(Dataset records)

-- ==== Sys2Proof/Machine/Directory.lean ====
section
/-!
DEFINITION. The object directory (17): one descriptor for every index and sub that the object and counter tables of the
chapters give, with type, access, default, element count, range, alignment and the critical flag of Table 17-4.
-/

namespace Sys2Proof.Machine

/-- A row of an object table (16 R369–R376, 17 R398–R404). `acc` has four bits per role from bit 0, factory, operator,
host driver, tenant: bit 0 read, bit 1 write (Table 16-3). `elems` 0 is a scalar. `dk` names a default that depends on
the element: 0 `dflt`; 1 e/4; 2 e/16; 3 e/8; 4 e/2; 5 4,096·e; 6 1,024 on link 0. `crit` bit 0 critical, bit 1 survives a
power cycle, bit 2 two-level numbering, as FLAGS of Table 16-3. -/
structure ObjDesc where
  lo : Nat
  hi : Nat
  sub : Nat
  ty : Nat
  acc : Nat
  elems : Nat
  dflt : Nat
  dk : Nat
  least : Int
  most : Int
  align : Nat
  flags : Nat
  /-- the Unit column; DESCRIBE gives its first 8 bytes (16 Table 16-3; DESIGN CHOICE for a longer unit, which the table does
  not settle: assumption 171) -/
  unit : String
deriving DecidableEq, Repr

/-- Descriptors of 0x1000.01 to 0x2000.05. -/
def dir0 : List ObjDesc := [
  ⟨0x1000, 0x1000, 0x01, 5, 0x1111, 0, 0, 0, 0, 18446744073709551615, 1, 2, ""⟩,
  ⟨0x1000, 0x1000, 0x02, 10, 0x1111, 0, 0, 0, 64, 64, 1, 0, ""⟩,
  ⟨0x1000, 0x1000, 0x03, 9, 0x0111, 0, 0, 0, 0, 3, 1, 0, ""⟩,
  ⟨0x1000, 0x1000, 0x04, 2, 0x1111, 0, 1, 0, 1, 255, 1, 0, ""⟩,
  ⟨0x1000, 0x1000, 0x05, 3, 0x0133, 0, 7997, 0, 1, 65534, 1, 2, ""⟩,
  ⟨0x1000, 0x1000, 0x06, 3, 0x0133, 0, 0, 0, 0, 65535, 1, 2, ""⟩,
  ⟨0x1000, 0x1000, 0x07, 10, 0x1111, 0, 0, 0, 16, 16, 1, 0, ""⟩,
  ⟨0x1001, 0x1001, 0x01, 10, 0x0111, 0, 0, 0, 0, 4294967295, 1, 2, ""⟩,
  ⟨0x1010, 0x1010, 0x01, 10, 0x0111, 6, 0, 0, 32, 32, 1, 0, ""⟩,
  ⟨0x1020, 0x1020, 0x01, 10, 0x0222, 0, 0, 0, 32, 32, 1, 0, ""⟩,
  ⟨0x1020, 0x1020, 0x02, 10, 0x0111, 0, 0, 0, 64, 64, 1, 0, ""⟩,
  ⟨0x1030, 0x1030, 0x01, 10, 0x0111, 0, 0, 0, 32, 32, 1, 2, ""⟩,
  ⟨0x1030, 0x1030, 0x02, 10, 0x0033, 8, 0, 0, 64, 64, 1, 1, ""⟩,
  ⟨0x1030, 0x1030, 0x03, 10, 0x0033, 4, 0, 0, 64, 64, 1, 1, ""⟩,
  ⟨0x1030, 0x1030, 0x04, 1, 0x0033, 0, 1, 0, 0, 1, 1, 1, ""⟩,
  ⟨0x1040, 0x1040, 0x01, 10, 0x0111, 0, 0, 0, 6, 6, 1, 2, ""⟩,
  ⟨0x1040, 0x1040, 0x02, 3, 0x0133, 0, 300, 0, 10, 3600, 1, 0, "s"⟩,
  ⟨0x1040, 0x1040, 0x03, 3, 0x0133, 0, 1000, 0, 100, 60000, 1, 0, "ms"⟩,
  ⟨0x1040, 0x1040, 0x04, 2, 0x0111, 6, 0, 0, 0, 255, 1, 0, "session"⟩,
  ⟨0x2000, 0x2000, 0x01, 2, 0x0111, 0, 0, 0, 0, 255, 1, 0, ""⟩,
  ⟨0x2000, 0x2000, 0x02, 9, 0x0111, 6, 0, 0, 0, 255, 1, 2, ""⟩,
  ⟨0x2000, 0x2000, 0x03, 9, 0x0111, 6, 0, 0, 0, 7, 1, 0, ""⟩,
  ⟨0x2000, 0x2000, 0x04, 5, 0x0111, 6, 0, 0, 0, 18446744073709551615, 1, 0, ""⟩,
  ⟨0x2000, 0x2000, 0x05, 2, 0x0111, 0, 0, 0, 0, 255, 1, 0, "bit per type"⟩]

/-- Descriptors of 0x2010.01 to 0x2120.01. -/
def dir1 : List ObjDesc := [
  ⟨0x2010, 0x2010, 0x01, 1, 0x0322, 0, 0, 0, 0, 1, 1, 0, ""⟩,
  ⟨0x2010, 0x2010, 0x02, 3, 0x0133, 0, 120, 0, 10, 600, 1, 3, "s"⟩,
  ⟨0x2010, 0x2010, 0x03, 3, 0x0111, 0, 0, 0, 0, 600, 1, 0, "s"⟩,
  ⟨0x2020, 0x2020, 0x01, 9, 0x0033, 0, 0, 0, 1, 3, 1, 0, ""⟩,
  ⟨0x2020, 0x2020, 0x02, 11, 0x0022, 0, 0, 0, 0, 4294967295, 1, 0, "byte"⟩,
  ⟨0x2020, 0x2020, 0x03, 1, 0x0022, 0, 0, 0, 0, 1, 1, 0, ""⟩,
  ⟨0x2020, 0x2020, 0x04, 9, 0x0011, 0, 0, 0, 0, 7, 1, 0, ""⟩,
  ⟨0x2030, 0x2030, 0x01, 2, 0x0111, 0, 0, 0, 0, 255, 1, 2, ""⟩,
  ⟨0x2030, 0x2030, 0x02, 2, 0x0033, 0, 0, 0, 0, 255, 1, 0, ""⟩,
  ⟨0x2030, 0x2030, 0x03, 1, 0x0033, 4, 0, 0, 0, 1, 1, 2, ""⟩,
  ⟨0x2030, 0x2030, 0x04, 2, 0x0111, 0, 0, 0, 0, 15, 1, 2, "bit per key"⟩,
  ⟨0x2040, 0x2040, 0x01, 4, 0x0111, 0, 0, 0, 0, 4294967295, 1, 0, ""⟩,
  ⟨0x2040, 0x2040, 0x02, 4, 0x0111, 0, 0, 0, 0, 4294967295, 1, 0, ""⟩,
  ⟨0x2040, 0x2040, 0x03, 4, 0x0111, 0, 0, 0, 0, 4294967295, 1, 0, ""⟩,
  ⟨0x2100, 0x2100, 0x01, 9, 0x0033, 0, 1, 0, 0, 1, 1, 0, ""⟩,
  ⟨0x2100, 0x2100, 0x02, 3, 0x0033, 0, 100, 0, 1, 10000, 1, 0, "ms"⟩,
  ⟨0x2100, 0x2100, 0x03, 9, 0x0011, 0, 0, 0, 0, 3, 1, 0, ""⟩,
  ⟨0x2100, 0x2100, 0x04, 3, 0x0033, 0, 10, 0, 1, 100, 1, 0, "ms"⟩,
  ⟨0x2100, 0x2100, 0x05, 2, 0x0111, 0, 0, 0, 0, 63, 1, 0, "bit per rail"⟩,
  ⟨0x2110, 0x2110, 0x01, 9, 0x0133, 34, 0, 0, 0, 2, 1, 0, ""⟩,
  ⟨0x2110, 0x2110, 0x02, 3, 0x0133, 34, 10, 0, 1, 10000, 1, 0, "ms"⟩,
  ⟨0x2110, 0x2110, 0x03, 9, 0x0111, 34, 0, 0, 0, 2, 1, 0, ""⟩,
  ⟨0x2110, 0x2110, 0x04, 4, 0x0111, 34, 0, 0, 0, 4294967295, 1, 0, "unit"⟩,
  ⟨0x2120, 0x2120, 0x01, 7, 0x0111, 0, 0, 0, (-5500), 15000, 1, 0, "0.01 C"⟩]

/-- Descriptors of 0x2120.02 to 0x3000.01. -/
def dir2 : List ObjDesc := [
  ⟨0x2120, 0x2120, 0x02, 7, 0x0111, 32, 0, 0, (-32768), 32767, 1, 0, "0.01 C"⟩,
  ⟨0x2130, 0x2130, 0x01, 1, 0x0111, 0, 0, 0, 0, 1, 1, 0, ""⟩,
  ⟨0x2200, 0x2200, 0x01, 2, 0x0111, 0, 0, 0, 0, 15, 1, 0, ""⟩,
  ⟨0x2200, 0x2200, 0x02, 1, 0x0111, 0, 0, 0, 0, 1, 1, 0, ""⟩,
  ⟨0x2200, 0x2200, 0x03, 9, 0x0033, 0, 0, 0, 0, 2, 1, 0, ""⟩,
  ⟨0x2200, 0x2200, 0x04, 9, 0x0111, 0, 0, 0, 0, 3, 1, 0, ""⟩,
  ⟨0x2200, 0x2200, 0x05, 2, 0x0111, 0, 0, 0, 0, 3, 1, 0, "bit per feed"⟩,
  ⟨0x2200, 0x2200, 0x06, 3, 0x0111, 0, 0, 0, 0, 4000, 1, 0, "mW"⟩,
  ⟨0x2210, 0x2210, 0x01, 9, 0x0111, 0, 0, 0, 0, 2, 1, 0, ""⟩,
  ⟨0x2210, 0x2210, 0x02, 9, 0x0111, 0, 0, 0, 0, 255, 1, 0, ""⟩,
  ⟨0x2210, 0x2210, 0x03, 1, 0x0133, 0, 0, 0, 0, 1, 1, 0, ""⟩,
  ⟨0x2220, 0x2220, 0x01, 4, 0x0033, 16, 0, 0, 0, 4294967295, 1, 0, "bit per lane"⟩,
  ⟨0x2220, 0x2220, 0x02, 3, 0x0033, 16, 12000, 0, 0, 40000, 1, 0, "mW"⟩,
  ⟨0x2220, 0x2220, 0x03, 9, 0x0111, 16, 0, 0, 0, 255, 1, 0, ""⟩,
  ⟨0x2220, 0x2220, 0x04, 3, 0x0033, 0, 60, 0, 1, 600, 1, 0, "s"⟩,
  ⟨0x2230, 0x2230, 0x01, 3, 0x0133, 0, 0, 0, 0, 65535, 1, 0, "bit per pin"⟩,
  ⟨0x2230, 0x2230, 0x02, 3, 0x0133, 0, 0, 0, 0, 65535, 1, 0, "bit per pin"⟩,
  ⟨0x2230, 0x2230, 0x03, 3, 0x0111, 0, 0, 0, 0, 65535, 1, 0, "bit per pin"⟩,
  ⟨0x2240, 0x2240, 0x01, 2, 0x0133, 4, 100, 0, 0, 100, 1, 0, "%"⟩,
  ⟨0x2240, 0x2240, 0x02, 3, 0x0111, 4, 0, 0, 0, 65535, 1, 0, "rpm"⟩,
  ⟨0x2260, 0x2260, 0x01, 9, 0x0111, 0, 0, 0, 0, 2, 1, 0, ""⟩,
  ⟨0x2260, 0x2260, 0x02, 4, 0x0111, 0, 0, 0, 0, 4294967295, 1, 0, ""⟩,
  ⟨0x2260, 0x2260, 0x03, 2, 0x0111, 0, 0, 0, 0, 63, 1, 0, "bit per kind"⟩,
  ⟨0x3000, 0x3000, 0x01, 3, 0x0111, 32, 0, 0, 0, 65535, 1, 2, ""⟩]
==
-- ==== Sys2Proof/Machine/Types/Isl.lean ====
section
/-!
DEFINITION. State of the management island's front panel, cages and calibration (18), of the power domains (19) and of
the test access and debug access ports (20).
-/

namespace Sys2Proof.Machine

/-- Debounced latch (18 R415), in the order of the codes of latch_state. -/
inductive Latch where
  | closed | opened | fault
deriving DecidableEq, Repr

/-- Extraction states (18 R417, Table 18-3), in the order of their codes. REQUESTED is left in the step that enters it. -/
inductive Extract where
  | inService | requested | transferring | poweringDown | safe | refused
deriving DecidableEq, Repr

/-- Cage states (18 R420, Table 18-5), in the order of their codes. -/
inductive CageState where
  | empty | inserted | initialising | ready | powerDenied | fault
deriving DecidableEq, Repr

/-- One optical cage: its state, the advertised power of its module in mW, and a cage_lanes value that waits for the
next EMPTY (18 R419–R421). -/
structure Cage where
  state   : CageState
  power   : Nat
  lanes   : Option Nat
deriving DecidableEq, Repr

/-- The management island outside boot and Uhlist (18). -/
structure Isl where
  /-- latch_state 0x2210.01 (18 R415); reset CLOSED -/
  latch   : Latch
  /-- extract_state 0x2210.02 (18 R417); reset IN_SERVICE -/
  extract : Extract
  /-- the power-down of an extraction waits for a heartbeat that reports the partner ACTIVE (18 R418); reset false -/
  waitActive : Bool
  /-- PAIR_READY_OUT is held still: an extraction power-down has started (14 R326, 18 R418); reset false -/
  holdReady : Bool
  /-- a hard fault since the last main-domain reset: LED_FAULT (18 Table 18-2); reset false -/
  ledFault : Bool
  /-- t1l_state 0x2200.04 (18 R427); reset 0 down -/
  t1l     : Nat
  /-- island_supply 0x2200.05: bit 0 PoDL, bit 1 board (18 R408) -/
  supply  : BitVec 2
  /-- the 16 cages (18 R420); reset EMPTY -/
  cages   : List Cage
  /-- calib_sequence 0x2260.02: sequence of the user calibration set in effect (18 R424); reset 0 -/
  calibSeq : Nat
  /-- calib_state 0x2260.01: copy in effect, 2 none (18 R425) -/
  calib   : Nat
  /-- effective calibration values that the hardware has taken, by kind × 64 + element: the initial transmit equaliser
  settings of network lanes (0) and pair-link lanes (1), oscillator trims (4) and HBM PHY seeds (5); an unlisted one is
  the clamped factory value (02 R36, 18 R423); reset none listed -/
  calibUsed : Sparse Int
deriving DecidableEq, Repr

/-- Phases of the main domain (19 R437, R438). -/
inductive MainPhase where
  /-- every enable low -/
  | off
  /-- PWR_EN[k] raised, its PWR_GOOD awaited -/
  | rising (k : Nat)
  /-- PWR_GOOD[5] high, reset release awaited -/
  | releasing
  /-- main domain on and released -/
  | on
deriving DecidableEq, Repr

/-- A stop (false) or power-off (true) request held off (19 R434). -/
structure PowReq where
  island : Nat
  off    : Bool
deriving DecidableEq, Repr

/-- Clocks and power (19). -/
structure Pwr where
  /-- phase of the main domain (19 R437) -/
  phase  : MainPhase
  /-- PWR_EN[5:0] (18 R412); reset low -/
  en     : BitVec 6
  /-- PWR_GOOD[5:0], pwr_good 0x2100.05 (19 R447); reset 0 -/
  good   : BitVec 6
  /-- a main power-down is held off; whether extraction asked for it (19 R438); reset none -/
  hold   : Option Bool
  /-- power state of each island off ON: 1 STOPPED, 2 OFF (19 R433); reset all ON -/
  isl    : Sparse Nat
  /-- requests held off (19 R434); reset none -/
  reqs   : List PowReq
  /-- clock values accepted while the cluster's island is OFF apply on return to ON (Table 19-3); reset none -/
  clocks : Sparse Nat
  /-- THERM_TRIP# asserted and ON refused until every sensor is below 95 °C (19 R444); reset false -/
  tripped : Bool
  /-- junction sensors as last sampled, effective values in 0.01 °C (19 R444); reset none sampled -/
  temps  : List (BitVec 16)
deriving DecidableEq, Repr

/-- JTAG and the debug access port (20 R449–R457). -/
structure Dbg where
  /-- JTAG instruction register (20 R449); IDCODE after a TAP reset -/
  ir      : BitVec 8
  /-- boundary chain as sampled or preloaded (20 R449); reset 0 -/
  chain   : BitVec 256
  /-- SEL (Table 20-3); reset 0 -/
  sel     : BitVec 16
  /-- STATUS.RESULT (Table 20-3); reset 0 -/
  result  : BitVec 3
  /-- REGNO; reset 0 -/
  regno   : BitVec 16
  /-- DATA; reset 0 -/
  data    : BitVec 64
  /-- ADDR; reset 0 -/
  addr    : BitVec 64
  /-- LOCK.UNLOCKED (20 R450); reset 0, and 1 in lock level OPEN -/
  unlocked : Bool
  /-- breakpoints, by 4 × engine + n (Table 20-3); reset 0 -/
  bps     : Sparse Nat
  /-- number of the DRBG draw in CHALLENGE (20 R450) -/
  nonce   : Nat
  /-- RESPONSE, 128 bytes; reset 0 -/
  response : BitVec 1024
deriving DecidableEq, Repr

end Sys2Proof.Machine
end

## Work required
Copy out, exactly and alone, the lines of the entries above between the ones holding "clocks : Sparse Nat" and "unlocked : Bool", inclusive.

## Result of this exercise
  clocks : Sparse Nat
  /-- THERM_TRIP# asserted and ON refused until every sensor is below 95 °C (19 R444); reset false -/
  tripped : Bool
  /-- junction sensors as last sampled, effective values in 0.01 °C (19 R444); reset none sampled -/
  temps  : List (BitVec 16)
deriving DecidableEq, Repr

/-- JTAG and the debug access port (20 R449–R457). -/
structure Dbg where
  /-- JTAG instruction register (20 R449); IDCODE after a TAP reset -/
  ir      : BitVec 8
  /-- boundary chain as sampled or preloaded (20 R449); reset 0 -/
  chain   : BitVec 256
  /-- SEL (Table 20-3); reset 0 -/
  sel     : BitVec 16
  /-- STATUS.RESULT (Table 20-3); reset 0 -/
  result  : BitVec 3
  /-- REGNO; reset 0 -/
  regno   : BitVec 16
  /-- DATA; reset 0 -/
  data    : BitVec 64
  /-- ADDR; reset 0 -/
  addr    : BitVec 64
  /-- LOCK.UNLOCKED (20 R450); reset 0, and 1 in lock level OPEN -/
  unlocked : Bool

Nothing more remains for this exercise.